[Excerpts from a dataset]
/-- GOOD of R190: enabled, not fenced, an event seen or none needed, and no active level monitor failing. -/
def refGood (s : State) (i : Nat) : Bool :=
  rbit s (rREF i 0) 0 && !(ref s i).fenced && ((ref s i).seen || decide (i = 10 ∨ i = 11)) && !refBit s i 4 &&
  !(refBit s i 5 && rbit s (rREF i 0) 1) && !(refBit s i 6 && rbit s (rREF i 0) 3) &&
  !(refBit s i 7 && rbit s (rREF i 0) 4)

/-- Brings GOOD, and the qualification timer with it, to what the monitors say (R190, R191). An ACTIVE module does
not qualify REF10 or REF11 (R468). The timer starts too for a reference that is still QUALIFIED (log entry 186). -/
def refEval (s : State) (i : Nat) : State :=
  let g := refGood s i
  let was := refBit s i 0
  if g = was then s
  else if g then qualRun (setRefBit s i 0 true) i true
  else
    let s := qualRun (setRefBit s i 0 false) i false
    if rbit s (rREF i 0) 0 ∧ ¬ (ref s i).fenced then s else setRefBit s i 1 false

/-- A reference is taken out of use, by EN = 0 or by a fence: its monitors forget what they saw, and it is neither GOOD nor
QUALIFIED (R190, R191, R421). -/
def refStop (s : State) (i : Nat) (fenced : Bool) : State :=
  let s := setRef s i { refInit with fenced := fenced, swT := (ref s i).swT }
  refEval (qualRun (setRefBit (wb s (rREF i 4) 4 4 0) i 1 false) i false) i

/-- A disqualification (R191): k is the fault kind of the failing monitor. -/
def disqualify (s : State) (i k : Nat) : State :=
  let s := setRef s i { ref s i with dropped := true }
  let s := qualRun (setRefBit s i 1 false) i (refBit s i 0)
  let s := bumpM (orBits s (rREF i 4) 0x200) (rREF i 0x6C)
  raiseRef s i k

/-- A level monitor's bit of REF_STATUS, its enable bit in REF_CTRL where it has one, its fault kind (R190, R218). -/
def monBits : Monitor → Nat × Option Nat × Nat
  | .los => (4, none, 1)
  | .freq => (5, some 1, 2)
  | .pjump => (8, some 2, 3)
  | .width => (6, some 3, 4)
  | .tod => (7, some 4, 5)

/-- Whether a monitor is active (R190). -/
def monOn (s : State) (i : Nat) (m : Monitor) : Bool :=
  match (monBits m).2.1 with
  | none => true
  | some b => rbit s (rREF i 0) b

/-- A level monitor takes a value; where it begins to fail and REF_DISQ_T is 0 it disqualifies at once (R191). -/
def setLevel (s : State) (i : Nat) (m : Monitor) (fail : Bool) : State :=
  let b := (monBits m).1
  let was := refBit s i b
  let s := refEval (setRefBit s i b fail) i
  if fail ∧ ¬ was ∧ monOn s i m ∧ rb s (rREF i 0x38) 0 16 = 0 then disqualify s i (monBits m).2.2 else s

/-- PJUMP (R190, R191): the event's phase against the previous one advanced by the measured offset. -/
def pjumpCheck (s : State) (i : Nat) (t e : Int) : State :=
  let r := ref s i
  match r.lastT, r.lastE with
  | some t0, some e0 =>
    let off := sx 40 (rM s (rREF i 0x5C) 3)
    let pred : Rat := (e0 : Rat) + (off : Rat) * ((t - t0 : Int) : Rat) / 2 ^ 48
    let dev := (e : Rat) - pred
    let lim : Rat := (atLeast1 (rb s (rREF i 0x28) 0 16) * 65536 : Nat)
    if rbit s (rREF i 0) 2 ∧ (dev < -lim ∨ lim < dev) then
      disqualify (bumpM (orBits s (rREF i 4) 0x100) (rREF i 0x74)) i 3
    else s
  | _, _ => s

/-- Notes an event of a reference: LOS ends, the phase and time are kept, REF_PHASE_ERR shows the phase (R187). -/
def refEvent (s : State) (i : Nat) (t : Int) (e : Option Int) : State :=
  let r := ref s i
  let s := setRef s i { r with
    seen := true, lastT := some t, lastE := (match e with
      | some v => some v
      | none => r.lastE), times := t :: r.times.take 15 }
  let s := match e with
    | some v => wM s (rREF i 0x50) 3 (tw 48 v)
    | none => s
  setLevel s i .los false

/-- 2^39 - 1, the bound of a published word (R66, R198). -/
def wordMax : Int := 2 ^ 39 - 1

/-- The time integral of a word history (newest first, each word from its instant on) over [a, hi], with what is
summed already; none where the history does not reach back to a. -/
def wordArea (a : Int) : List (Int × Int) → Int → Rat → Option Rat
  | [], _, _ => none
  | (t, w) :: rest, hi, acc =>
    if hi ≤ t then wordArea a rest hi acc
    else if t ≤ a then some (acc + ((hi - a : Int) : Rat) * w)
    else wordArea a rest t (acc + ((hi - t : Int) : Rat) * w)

**WHAT IS BEING ASKED**
Every line from above should appear again in the answer, exactly as written.

**THE ANSWER**
/-- GOOD of R190: enabled, not fenced, an event seen or none needed, and no active level monitor failing. -/
def refGood (s : State) (i : Nat) : Bool :=
  rbit s (rREF i 0) 0 && !(ref s i).fenced && ((ref s i).seen || decide (i = 10 ∨ i = 11)) && !refBit s i 4 &&
  !(refBit s i 5 && rbit s (rREF i 0) 1) && !(refBit s i 6 && rbit s (rREF i 0) 3) &&
  !(refBit s i 7 && rbit s (rREF i 0) 4)

/-- Brings GOOD, and the qualification timer with it, to what the monitors say (R190, R191). An ACTIVE module does
not qualify REF10 or REF11 (R468). The timer starts too for a reference that is still QUALIFIED (log entry 186). -/
def refEval (s : State) (i : Nat) : State :=
  let g := refGood s i
  let was := refBit s i 0
  if g = was then s
  else if g then qualRun (setRefBit s i 0 true) i true
  else
    let s := qualRun (setRefBit s i 0 false) i false
    if rbit s (rREF i 0) 0 ∧ ¬ (ref s i).fenced then s else setRefBit s i 1 false

/-- A reference is taken out of use, by EN = 0 or by a fence: its monitors forget what they saw, and it is neither GOOD nor
QUALIFIED (R190, R191, R421). -/
def refStop (s : State) (i : Nat) (fenced : Bool) : State :=
  let s := setRef s i { refInit with fenced := fenced, swT := (ref s i).swT }
  refEval (qualRun (setRefBit (wb s (rREF i 4) 4 4 0) i 1 false) i false) i

/-- A disqualification (R191): k is the fault kind of the failing monitor. -/
def disqualify (s : State) (i k : Nat) : State :=
  let s := setRef s i { ref s i with dropped := true }
  let s := qualRun (setRefBit s i 1 false) i (refBit s i 0)
  let s := bumpM (orBits s (rREF i 4) 0x200) (rREF i 0x6C)
  raiseRef s i k

/-- A level monitor's bit of REF_STATUS, its enable bit in REF_CTRL where it has one, its fault kind (R190, R218). -/
def monBits : Monitor → Nat × Option Nat × Nat
  | .los => (4, none, 1)
  | .freq => (5, some 1, 2)
  | .pjump => (8, some 2, 3)
  | .width => (6, some 3, 4)
  | .tod => (7, some 4, 5)

/-- Whether a monitor is active (R190). -/
def monOn (s : State) (i : Nat) (m : Monitor) : Bool :=
  match (monBits m).2.1 with
  | none => true
  | some b => rbit s (rREF i 0) b

/-- A level monitor takes a value; where it begins to fail and REF_DISQ_T is 0 it disqualifies at once (R191). -/
def setLevel (s : State) (i : Nat) (m : Monitor) (fail : Bool) : State :=
  let b := (monBits m).1
  let was := refBit s i b
  let s := refEval (setRefBit s i b fail) i
  if fail ∧ ¬ was ∧ monOn s i m ∧ rb s (rREF i 0x38) 0 16 = 0 then disqualify s i (monBits m).2.2 else s

/-- PJUMP (R190, R191): the event's phase against the previous one advanced by the measured offset. -/
def pjumpCheck (s : State) (i : Nat) (t e : Int) : State :=
  let r := ref s i
  match r.lastT, r.lastE with
  | some t0, some e0 =>
    let off := sx 40 (rM s (rREF i 0x5C) 3)
    let pred : Rat := (e0 : Rat) + (off : Rat) * ((t - t0 : Int) : Rat) / 2 ^ 48
    let dev := (e : Rat) - pred
    let lim : Rat := (atLeast1 (rb s (rREF i 0x28) 0 16) * 65536 : Nat)
    if rbit s (rREF i 0) 2 ∧ (dev < -lim ∨ lim < dev) then
      disqualify (bumpM (orBits s (rREF i 4) 0x100) (rREF i 0x74)) i 3
    else s
  | _, _ => s

/-- Notes an event of a reference: LOS ends, the phase and time are kept, REF_PHASE_ERR shows the phase (R187). -/
def refEvent (s : State) (i : Nat) (t : Int) (e : Option Int) : State :=
  let r := ref s i
  let s := setRef s i { r with
    seen := true, lastT := some t, lastE := (match e with
      | some v => some v
      | none => r.lastE), times := t :: r.times.take 15 }
  let s := match e with
    | some v => wM s (rREF i 0x50) 3 (tw 48 v)
    | none => s
  setLevel s i .los false

/-- 2^39 - 1, the bound of a published word (R66, R198). -/
def wordMax : Int := 2 ^ 39 - 1

/-- The time integral of a word history (newest first, each word from its instant on) over [a, hi], with what is
summed already; none where the history does not reach back to a. -/
def wordArea (a : Int) : List (Int × Int) → Int → Rat → Option Rat
  | [], _, _ => none
  | (t, w) :: rest, hi, acc =>
    if hi ≤ t then wordArea a rest hi acc
    else if t ≤ a then some (acc + ((hi - a : Int) : Rat) * w)
    else wordArea a rest t (acc + ((hi - t : Int) : Rat) * w)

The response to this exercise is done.